A najlepsze jak zdamy sobie sprawę, że najwybitniejsi naukowcy jak Albert Einstein, Thomas Edison czy Leonardo da Vinci byli wegetarianami. Co tam, że byli i są nadal największymi umysłami na świecie i tak "mają problemy psychicznie i/lub kompleksy, więc starają się na siebie zwrócić uwagę rożnymi głupotami."... niektórzy ludzie mają nas*ane we łbach i plują jadem bez powodu. Czyli jak osoba zajmuje się np. Katyniem i próbuje na ten temat jak najwięcej zdziałać to również ma poważne zaburzenia i jego działania mają zwrócić uwagę różnymi głupotami? Może nie jestem wege, ale również nie segreguję ludzi. Patriota patriocie nie równy tak samo jest z wegetarianami. Prosto jest oceniać zachowanie u innych trudniej spojrzeć w lustro.
tu bardzie chodzi o to, że zwierzęta same swoich praw nie wywalcza, a człowiek niby istota rozumna a niektorzy nawet sami o sie nie potrafia sie zatroszczyc
W Azji nie ma pojęcia "walka o własne prawa". Ciężko pracujesz przez kilka godzin bez przerwy i płacą ci grosze. Koniec. Nie pasuje ci? To wypie*dalaj i poszukaj lepszej pracy, na twoje miejsce się znajdzie 20 innych. Są kraje, gdzie zwierzęta mają więcej praw od ludzi, należą do nich właśnie Indie, gdzie byle krowa ma się lepiej od człowieka. Nie zapominaj, że dzieci też są wykorzystywane do pracy i zwykle w ogóle nie dostają za to pieniędzy.

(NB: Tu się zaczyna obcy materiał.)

-- ==== Sys2Proof/Machine/Instrs.lean ====
section
/-! DEFINITION. Object instructions on images (R57): reads, writes, queries, and the instructions that set a port, a route, a path
group, a gate entry, a meter or a queue. -/

namespace Sys2Proof.Machine

/-! ## Writing words -/

/-- One image word that an instruction writes: the bits of `mask` take those of `value`. -/
structure Written where
  word : Nat
  value : Word
  mask : Word
  deriving DecidableEq, Repr

/-- The word after a write, its write-only bits included. -/
def State.newWord (s : State) (cls sel : Nat) (x : Written) : Word :=
  (s.baseWord cls sel x.word &&& ~~~ x.mask) ||| (x.value &&& x.mask)

/-- Stores written words as base values (R86). -/
def State.storeWords (s : State) (cls sel : Nat) (xs : List Written) : State :=
  xs.foldl (fun t x => t.putWord cls sel x.word (storedWord cls x.word (s.baseWord cls sel x.word) (s.newWord cls sel x) x.mask)) s

/-- The status of a write of several words of one object: the first rule that one of them breaks. -/
def State.checkWords (s : State) (cls sel : Nat) (xs : List Written) : Status :=
  let s1 := s.storeWords cls sel xs
  let rd := fun w => match xs.find? (fun x => decide (x.word = w)) with | some x => s.newWord cls sel x | none => s.baseWord cls sel w
  firstStatus (xs.map (fun x => wordRule s s1 rd cls sel x.word (s.newWord cls sel x) x.mask))

/-- The written bits that take effect at once: those that the overlay in effect does not shadow (R86). -/
def State.openMask (s : State) (cls sel w : Nat) (mask : Word) : Word :=
  match s.shadowOf cls sel w with
  | none => mask
  | some h => mask &&& ~~~ h.mask

/-- Commits written words: their values, and what each word does. -/
def State.applyWords (s : State) (cls sel : Nat) (xs : List Written) : State :=
  xs.foldl (fun t x => t.wordDone s cls sel x.word (s.newWord cls sel x) (s.openMask cls sel x.word x.mask)) (s.storeWords cls sel xs)

/-- The object, if a commit changed its image (R44). -/
def State.changedObj (t s : State) (cls sel : Nat) : List Nat :=
  if (List.range (imageWords cls)).any (fun w => decide (t.baseWord cls sel w ≠ s.baseWord cls sel w)) then [okey cls sel] else []

/-- The tenant at which a NORES of a write counts: the owner of a port whose shared meters exceed its quota (R177). -/
def State.writeBlame (s : State) (cls sel : Nat) (xs : List Written) : Option Nat :=
  let s1 := s.storeWords cls sel xs
  if cls = cPort && !metersOk s s1 sel then some (s1.portOwner sel) else none

/-- A write of several words of one object. -/
def State.writeOp (s : State) (cls sel : Nat) (xs : List Written) : OpRes :=
  match s.checkWords cls sel xs with
  | .ok =>
    let t := s.applyWords cls sel xs
    opOk t (t.changedObj s cls sel)
  | .nores => ⟨.nores, s, none, [], s.writeBlame cls sel xs⟩
  | st => opBad s st

/-! ## OREAD, OWRITE, OCAS (R57) -/

/-- `OREAD`. -/
def State.opOread (s : State) (cls sel : Nat) (r : ObjReq) : OpRes :=
  let i := r.b 1 0 16
  if !s.objExists cls sel then opBad s .noobj
  else if s.imageLen cls sel ≤ i then opBad s .badop
  else if fOpt r.iflags then opDst s [] (word (s.version (okey cls sel)))
  else opDst (s.afterRead cls sel i) [] (s.imageWord cls sel i)

/-- A write of `FabricId` with a value above 4,095 (R61). -/
def fabricIdTooHigh (cls i : Nat) (value mask : Word) : Bool :=
  decide (cls = cDevice) && decide (i = 0) && covers mask devFabricId && decide (bitsOf (value &&& mask) 12 20 ≠ 0)

/-- `OWRITE`: the bits of the mask that the word lets be written; the others are ignored (R8). -/
def State.opOwrite (s : State) (cls sel : Nat) (r : ObjReq) : OpRes :=
  let i := r.b 1 0 16
  if !s.objExists cls sel then opBad s .noobj
  else if s.imageLen cls sel ≤ i || rwMask cls i = 0 || fabricIdTooHigh cls i (r.w 2) (r.w 3) then opBad s .badop
  else s.writeOp cls sel [⟨i, r.w 2, r.w 3 &&& word (rwMask cls i)⟩]

/-- `OCAS`: compares a whole word and writes a whole word. `Dst` receives the previous word, also on CONFLICT (R40). A read-only word ends
it with BADOP as it does `OWRITE` (DEDUCED, log entry 50). -/
def State.opOcas (s : State) (cls sel : Nat) (r : ObjReq) : OpRes :=
  let i := r.b 1 0 16
  if !s.objExists cls sel then opBad s .noobj
  else if s.imageLen cls sel ≤ i || rwMask cls i = 0 then opBad s .badop
  else
    let old := s.imageWord cls sel i
    if old ≠ r.w 2 then ⟨.conflict, s.afterRead cls sel i, some old, [], none⟩
    else if fabricIdTooHigh cls i (r.w 3) 0xFFFFFFFF then opBad s .badop
    else
      let o := s.writeOp cls sel [⟨i, r.w 3, word (rwMask cls i)⟩]
      { o with dst := if o.status = .ok then some old else none }

/-! ## QUERY (R59) -/

/-- A selector that names an object of its class. -/
def selValid (cls sel : Nat) : Bool := decide (sel ≤ selMask cls) && selInRange cls sel

/-- Classes of which few objects exist. -/
def sparseClass (cls : Nat) : Bool := [cTenant, cQueuePair, cCompletionQueue, cOverlay, cFaultRecord].contains cls

/-- Selectors of a sparse class that may exist. -/
def State.maybeSels (s : State) (cls : Nat) : List Nat :=
  if cls = cOverlay then s.overlays.map (·.index)
  else if cls = cFaultRecord then s.faults.recs.map (fun r => r.id % 65536)
  else s.selsOf cls

/-- The least of a list of selectors from `i` on that exists. -/
def State.leastFrom (s : State) (cls i : Nat) (ks : List Nat) : Option Nat :=
  firstBad (ks.filter (fun k => decide (i ≤ k) && s.objExists cls k))

/-- The first valid selector from `i` on, of a class all of whose objects exist. -/
def denseFrom (cls i : Nat) : Option Nat :=
  if selValid cls i then some i
  else
    let g := if cls = cRoute then 65536 else 256
    let j := if cls = cRoute ∧ i % 65536 < 255 then i / 65536 * 65536 + 255 else (i / g + 1) * g
    if [cLane, cRoute, cSchedQueue].contains cls && selValid cls j then some j else none

/-- The first object of a class from selector `i` on that exists. -/
def State.nextObj (s : State) (cls i : Nat) : Option Nat :=
  if sparseClass cls then s.leastFrom cls i (s.maybeSels cls)
  else if cls = cFunction then
    (match (if i < homeSel 0 then s.leastFrom cls i ((s.selsOf cls).filter (fun f => !isHome f)) else none) with
      | some f => some f
      | none => if max i (homeSel 0) < homeSel 16384 then some (max i (homeSel 0)) else none)
  else denseFrom cls i

/-- The words of an image, read in order. -/
def State.readWords (s : State) (cls sel : Nat) : List Nat → List Word × State
  | [] => ([], s)
  | w :: ws =>
    let r := (s.afterRead cls sel w).readWords cls sel ws
    (s.imageWord cls sel w :: r.1, r.2)

/-- The records of a query: at most `n` objects from selector `i` on, and words for the buffer that is left. A level-1 query stops at the first object
outside its view (DESIGN CHOICE, log entry 113). -/
def State.queryFrom (r : ObjReq) (cls : Nat) : Nat → Nat → Nat → State → List Word × Nat × State
  | 0, _, _, s => ([], 0, s)
  | n + 1, i, room, s =>
    match s.nextObj cls i with
    | none => ([], 0, s)
    | some k =>
      let len := s.imageLen cls k
      if s.deniedObj r cls k || decide (room < 16 + 8 * len) then ([], 0, s)
      else
        let img := s.readWords cls k (List.range len)
        let rest := State.queryFrom r cls n (k + 1) (room - (16 + 8 * len)) img.2
        (word cls :: word (k + s.version (okey cls k) * 4294967296) :: img.1 ++ rest.1, rest.2.1 + 1, rest.2.2)

/-- `QUERY`. A program of the management-port queue or of the base configuration has no host memory to write to. -/
def State.opQuery (s : State) (cls sel : Nat) (r : ObjReq) : OpRes :=
  if r.source = 2 || r.source = 4 || 96 ≤ r.view then opBad s .badop
  else
    let q := State.queryFrom r cls (r.b 2 0 24) sel (r.w 3).toNat s
    let t := if q.2.1 = 0 then q.2.2 else q.2.2.hostWrite r.issuerDev r.view (r.w 1).toNat q.1
    opDst t [] (word q.2.1)

/-! ## PORTCFG (R11 to R13, R105, R259, R267, R271) -/

/-- Values of word 0 that no rule refuses as such: the codes of Table 2-9, and the rates of a fabric port (R259). -/
def cfgWordOk (w : Word) : Bool :=
  decide (portRole.of w ≤ 3) && decide (portWidth.of w ≤ 4) && decide (portMaxRate.of w ≤ 6) && decide (portClockMode.of w ≤ 2)
  && (decide (portRole.of w ≠ roleFabric) || portMaxRate.of w = 5 || portMaxRate.of w = 6)

/-- A link of `n` ports is aligned on `p` and lies in one tile (R11). -/
def alignedOn (p n : Nat) : Bool := decide (p % n = 0) && decide ((p + n - 1) / 18 = p / 18)

/-- Every link of the state is aligned, and all its ports read alike (R11, R12). -/
def State.linksAgree (s : State) : Status :=
  let ps := (s.selsOf cPort).filter (fun p => s.role p ≠ roleOff)
  firstStatus [needs (ps.all (fun p => cfgWordOk (s.effWord cPort p 0) && alignedOn (s.lane0 p) (portsOfWidth (s.fld portWidth p)))),
    must (ps.all (fun p => (s.linkPorts (s.lane0 p)).all (fun q => s.effWord cPort q 0 = s.effWord cPort p 0))) .conflict]

/-- The ports that a `PORTCFG` on lane-0 port `p` affects: those of the link before and after, as the base values have it, which the instruction changes
(R86). -/
def State.cfgSpan (s : State) (p : Nat) (w : Word) : List Nat :=
  (List.range (max (portsOfWidth (portWidth.of w)) (portsOfWidth (s.base portWidth p)))).map (p + ·)

/-- Word 0 of every affected port after a `PORTCFG`: those that leave the link take the cold-reset value (R12). -/
def State.cfgWords (s : State) (p : Nat) (w : Word) : List (Nat × Word) :=
  (s.cfgSpan p w).map (fun q => (q, if q < p + portsOfWidth (portWidth.of w) then w else coldWord cPort q 0))

/-- Stores word 0 of several ports. -/
def State.putCfg (s : State) (ws : List (Nat × Word)) : State := ws.foldl (fun t (e : Nat × Word) => t.putWord cPort e.1 0 e.2) s

/-- A port has a link that a change of role or width would cut (R12); a fabric link in Retrain or Resize counts (DEDUCED, log entry 56). -/
def State.hasLink (s : State) (p : Nat) : Bool := s.linkUp p || s.linkRuns p

/-- How a change of word 0 meets the link of a lane-0 port. -/
inductive CfgMove where
  /-- Nothing that the link runs by changes now. -/
  | keep
  /-- Another role or width, or another rate of a fabric link that is Down: the port starts again. -/
  | restart
  /-- An Active fabric link is to run at another width or rate (R271). -/
  | resize
  deriving DecidableEq, Repr

/-- The move between the word-0 fields before and after. -/
def State.cfgMove (s : State) (p role width rate : Nat) : CfgMove :=
  let fab := s.role p = roleFabric && role = roleFabric
  if role ≠ s.role p then .restart
  else if fab && s.ql p = qlActive then
    (if width = s.fld qlActiveWidth p ∧ rate = s.fld qlActiveRate p then .keep else .resize)
  else if width = s.fld portWidth p && (!fab || rate = s.fld portMaxRate p) then .keep
  else if fab && s.ql p ≠ qlDown then .keep
  else .restart

/-- Taps that the equalisation procedure set do not outlast an edge link: the lanes take starting settings anew (R288). -/
def State.forgetTaps (s : State) : List Nat → State
  | [] => s
  | l :: ls => (((((s.lput laneTxPre l 0).lput laneTxPost l 0).lput laneTxMain l 0).lput laneCtleCode l 0).lput laneDfeTap1 l 0).forgetTaps ls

Autorze tego demota, a o czyje prawa Ty walczysz? Intuicyjnie wiesz, że oni mają rację, więc na siłę szukasz usprawiedliwienia dla swojej bierności. Ja jem mięso, ale staram się ograniczać bo to prawda, zwierzęta maja przej3bane z nami na tym łez padole. Nawet jakby każdy zredukowal o 50%, to już by bardzo pomogło. Krok po kroku.
@filozof21 Fakt, mają rację. Ale ku*wa, to jest paranoja. Weganom i wegetarianom zielenina tak wyżarła mózg, że uważają się za lepszych. Obnoszą się ze swoim sposobem żywienia. Zwierzęta miałyby przej*bane i bez ludzi. Dlaczego? Bo istnieje coś takiego jak mięsożerność. Wilki, lwy, tygrysy, niedźwiedzie i w ch*j innych drapieżników dawno pozbyłoby się roślinożerców i wszystkożerców. I co? Mamy wymordować inne drapieżniki, bo zjadają biednie niewinne zwierzątka? Jedzenie mięsa jest naturalne, do cholery. Ludzie, zrozumcie, gdybyśmy mieli żreć tylko i wyłącznie rośliny, to matka natura przystosowałaby nas do żarcia roślin. Gdyby każdy jadł o połowę mięsa mniej, pomogłoby to. Ale nie zwierzętom, tylko ludziom, w opróżnianiu portfela. Jadłabym mniej mięsa, gdyby warzywa i owoce w przeliczeniu były tańsze od kurczaka. Polacy są biedni, nas nie stać żeby wciąż jeść cholernie drogie ekologiczne żarcie.
@filozof21 Przestańmy zjadać zwierzęta hodowlane - doprowadźmy do ich wymarcia. Ograniczenie spożywania mięsa o połowę spowodowałoby spadek ilości tych zwierząt (o ile trudno powiedzieć). Myślicie, że rolnicy by karmili świnie tylko po to, żeby były najedzone i mogły sobie gryźć ogony i uszy?
@IAMAIT Bredzę? W którym momencie? Stwierdzając fakt, że tak czy siak biedne zwierzęta byłyby zjadane? Wku*wiają mnie weganie i ich logika "jesz mięso - jesteś mordercą". Powiedz mi, kiedy pomogłeś jakiemuś zwierzęciu? Jesteś wolontariuszem w schronisku dla zwierząt, wspierasz WWF, przygarnąłeś psa/kota z ulicy? Nie? Co za zaskoczenie. Ale ty jesteś z tych, co są wege tylko dla szpanu.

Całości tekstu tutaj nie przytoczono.